Röyksopp: Junior

Röyksopp
Junior
Astralwerks
2009-03-24

Röyksopp introduce its third album, Junior, with a chuckle before ratcheting forward into its first single and 2009’s good-times anthem, “Happy Up Here”. The group’s website puts it in similar language, “Every once in a while we surface to share our music and shed some light in an otherwise bleak reality.” It’s true: This bleak reality can’t be found on Junior, which is both a recapitulation and a narrowing of a sentiment the group had previously expounded upon. The Norwegian duo seems determined to be optimistic and extroverted throughout, and in doing this, the album might end up being its best yet.

Although one can never quite be sure what to believe when Svein Berge and Torbjørn Brundtland spout off, apparently Junior is a one half of a one-two punch with Senior, which will be released later this year. If what they’ve said in interviews about this holds true, the album we have now classifies as upbeat/demonstrative/schizophrenic to Senior’s peaceful/quiet/introverted.

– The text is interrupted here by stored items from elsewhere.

-- ==== Sys2Proof/Machine/State.lean ====
section
/-!
DEFINITION. The state of the machine as plain data: the spec's triple `(MEM, BASE, LEN)` (10_state.md R20), the parameters
it is run with (00_scope.md R11), and, because the host drives one step at a time, what stands on the two ports
(30_encoding.md R60) and what the host does next (20_memory.md R50; 70_reset_and_hazards.md R170, R176).
-/

namespace Sys2Proof.Machine

/-- The bytes of the arena that something has written, as (address, byte) pairs in rising order of address
(10_state.md R32). An address that is not listed reads as `Config.freeArenaByte` of it (Machine/Memory.lean; log entry 1). -/
abbrev Memory := List Host.Cell

/-- The response status `st` (60_exceptions.md R150). -/
inductive Status where
  /-- 0: the command did what its rule says. -/
  | ok
  /-- 1: a window access or PARSE_NEXT while `LEN < 12` (R152). -/
  | shortWindow
  /-- 2: the header word is not a legal command (R153). -/
  | illegalCmd
  /-- 3: BIND or BUILD was given a region that does not fit the arena (R154). -/
  | badDescriptor
deriving DecidableEq, Repr

/-- A response `(st, f, d0, d1)` (00_scope.md R18); "a field a rule does not mention is 0". -/
structure Response where
  /-- The status, 2 bits on the port (R150). -/
  st : Status := .ok
  /-- The Boolean result, 1 bit on the port (00_scope.md R13). -/
  f : Bool := false
  /-- The first data result. -/
  d0 : Word := 0
  /-- The second data result. -/
  d1 : Word := 0
deriving DecidableEq, Repr

/-- One thing the host does to the block between two commands (00_scope.md R19; 20_memory.md R50). The host's reads of the
arena change nothing (R46) and need no action. -/
inductive HostAction where
  /-- Present the next word on the command port (30_encoding.md R60). -/
  | present (w : Word)
  /-- Write a byte of the arena (20_memory.md R50). -/
  | write (a : Word) (b : Byte)
  /-- Apply reset (70_reset_and_hazards.md R170). -/
  | reset
deriving DecidableEq, Repr

/-- Why the machine stops. The spec's own faults are responses (60_exceptions.md R159) and are none of these. -/
inductive Fault where
  /-- Raised by a command that reads or writes the header window (GET, SET, CLR) in a state whose window reaches outside
  the arena. Safe (log entry 6): the binding invariant 10_state.md R27 excludes these states and every step keeps it. -/
  | windowOutsideArena
  /-- Raised by a host write at an address the arena does not have (10_state.md R32: addresses `0 .. ARENA_SIZE-1`). Safe
  (log entry 7): the spec has no such host action. -/
  | hostWriteOutsideArena
deriving DecidableEq, Repr

/-- Why the model gives a command no meaning. -/
inductive Refusal where
  /-- Raised by an arm of `exec` whose command has no meaning yet, under its mnemonic; safe. No arm raises it. -/
  | notModelled (mnemonic : String)
deriving DecidableEq, Repr

/-- The state of the machine. -/
structure State where
  /-- `MEM`, the host's arena (10_state.md R20, R32). -/
  mem : Memory
  /-- `BASE`, the arena address of window byte 0 (10_state.md R25). -/
  base : Word
  /-- `LEN`, the number of bytes of the bound buffer (10_state.md R25). -/
  len : Word
  /-- The parameters of the run (00_scope.md R11). The model's own field: log entries 2 and 3. -/
  cfg : Config
  /-- The words presented on the command port and not yet consumed, first presented first (30_encoding.md R60). The
  model's own field: log entry 4. -/
  port : List Word
  /-- What the host does next, first action first. The model's own field: log entry 4. -/
  host : List HostAction
  /-- The responses given so far, first given first (00_scope.md R18). The model's own field: log entry 5. -/
  responses : List Response
deriving DecidableEq, Repr

/-- The machine right after reset (10_state.md R33; 70_reset_and_hazards.md R170): `BASE = 0`, `LEN = 0`, every arena byte
unspecified, and the parameters left open. -/
def State.reset : State where
  mem := []
  base := 0
  len := 0
  cfg := { arenaSize := Config.freeArenaSize, osiTransport := Config.freeOsiTransport }
  port := []
  host := []
  responses := []

end Sys2Proof.Machine
end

Talking about its music has always been Röyksopp’s thing, making explicit the timeline of its influences and generally deepening the impact of what you might have thought was simple top-40 dance pop. They describe “This Must Be It” as how “Angelo Badalamenti would sound if he got lost in a Norwegian forest but were rescued by Giorgio Moroder.” The song’s sort of like that, one might suppose, though what you really need to know is it’s one of two tracks to feature the Knife/Fever Ray’s Karin Dreijer, and it’s deep and enveloping. It has the big-room sound of “We Share Our Mother’s Health”, even if it doesn’t boast the catchiness of the previous Dreijer-Röyksopp collaboration, “What Else is There?” Dreijer’s other, “Tricky Tricky”, is coke paranoia turned into buzzing electro-house, all children’s jokes, running up walls and uninterpretable words. While we’re on vocalists, the record showcases a hefty list of Scandinavian indie princesses, in addition to Dreijer: Lykke Li, Robyn and Anneli Drecker.

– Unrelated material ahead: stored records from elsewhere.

-- ==== Sys2Proof/Machine/Frame.lean ====
section
/-!
DEFINITION. The commands of validation, the port predicate, framing and the layer services (44_validate_frame.md).
-/

namespace Sys2Proof.Machine

/-- VALIDATE base, len (44_validate_frame.md R136): "it does not take part in the result" of `base`; no state is read. -/
def execValidate (_base len : Word) (s : State) : Host.Outcome State Fault Refusal :=
  .next (s.respond { f := validFlag len })

/-- IS_IB_PORT port (44_validate_frame.md R138). -/
def execIsIbPort (port : Word) (s : State) : Host.Outcome State Fault Refusal :=
  .next (s.respond { f := ibPortFlag port })

/-- HDR_LEN (44_validate_frame.md R140): 12 in every state. -/
def execHdrLen (s : State) : Host.Outcome State Fault Refusal :=
  .next (s.respond { d0 := BitVec.ofNat 32 hdrSize })

/-- The payload descriptor `PARSE_NEXT` answers where `LEN >= 12` (44_validate_frame.md R142): none when nothing is left,
else the length and the address of the bytes after the header. -/
def State.payload (s : State) : Response :=
  if s.len = BitVec.ofNat 32 hdrSize then {}
  else { f := true, d0 := s.len - BitVec.ofNat 32 hdrSize, d1 := s.base + BitVec.ofNat 32 hdrSize }

/-- PARSE_NEXT (44_validate_frame.md R142): frame the payload; no arena byte is read. -/
def execParseNext (s : State) : Host.Outcome State Fault Refusal :=
  .next (if s.windowOk then s.respond s.payload else s.raise .shortWindow)

/-- CALC_FIELDS (44_validate_frame.md R144): "no-op (this header has no checksum or length field requiring
recomputation)". -/
def execCalcFields (s : State) : Host.Outcome State Fault Refusal := .next (s.respond {})

/-- OSI_LAYER (44_validate_frame.md R146): the parameter `OSI_TRANSPORT`. -/
def execOsiLayer (s : State) : Host.Outcome State Fault Refusal :=
  .next (s.respond { d0 := s.cfg.osiTransport })

end Sys2Proof.Machine
end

The whole album builds off these disco touchpoints, which you barely realize get expertly woven through the music. “Röyksopp Forever”, which this critic initially dismissed as chillout-compilation filler, becomes a completely captivating portrayal of vividly orchestrated life. Like Studio, Röyksopp use the tools of Balearic house but never dip into cliché. Because of this, its music sounds familiar, and no real change happens to the MOA of Melody A.M. or The Understanding. But as on both those albums, ’90s house done well gives an acute pleasure. Röyksopp, well aware of the pop sensibilities of its music, builds in layers of detail beneath their maximal vocal lines that are easy to miss but also, soon, easy to treasure. The nostalgic farewell of “It’s What I Want” should remind us why we used to lose shit to this band — all widescreen, perfectly paced, bright light under thunderclouds, that cinematic dance-music thing. It just goes to show, three years of relative silence doesn’t change a thing.

Once in a while, Junior’s familiar synths and drum machines feel flat (“Silver Cruise”, quietly overtaken before it was written by Radiohead, stands out). It depends, as usual, how you have come to Röyksopp. If obliquely, in the middle of some other task or overheard on the radio or in a bar when you’re concentrating on a conversation with someone else, you’d be forgiven for shuffling this away with the group’s other material, as happy times dance-pop with the occasional droll instrumental. But listen closer. Sit down a few times with the music and let it percolate; there’s more to Junior than that first chuckle.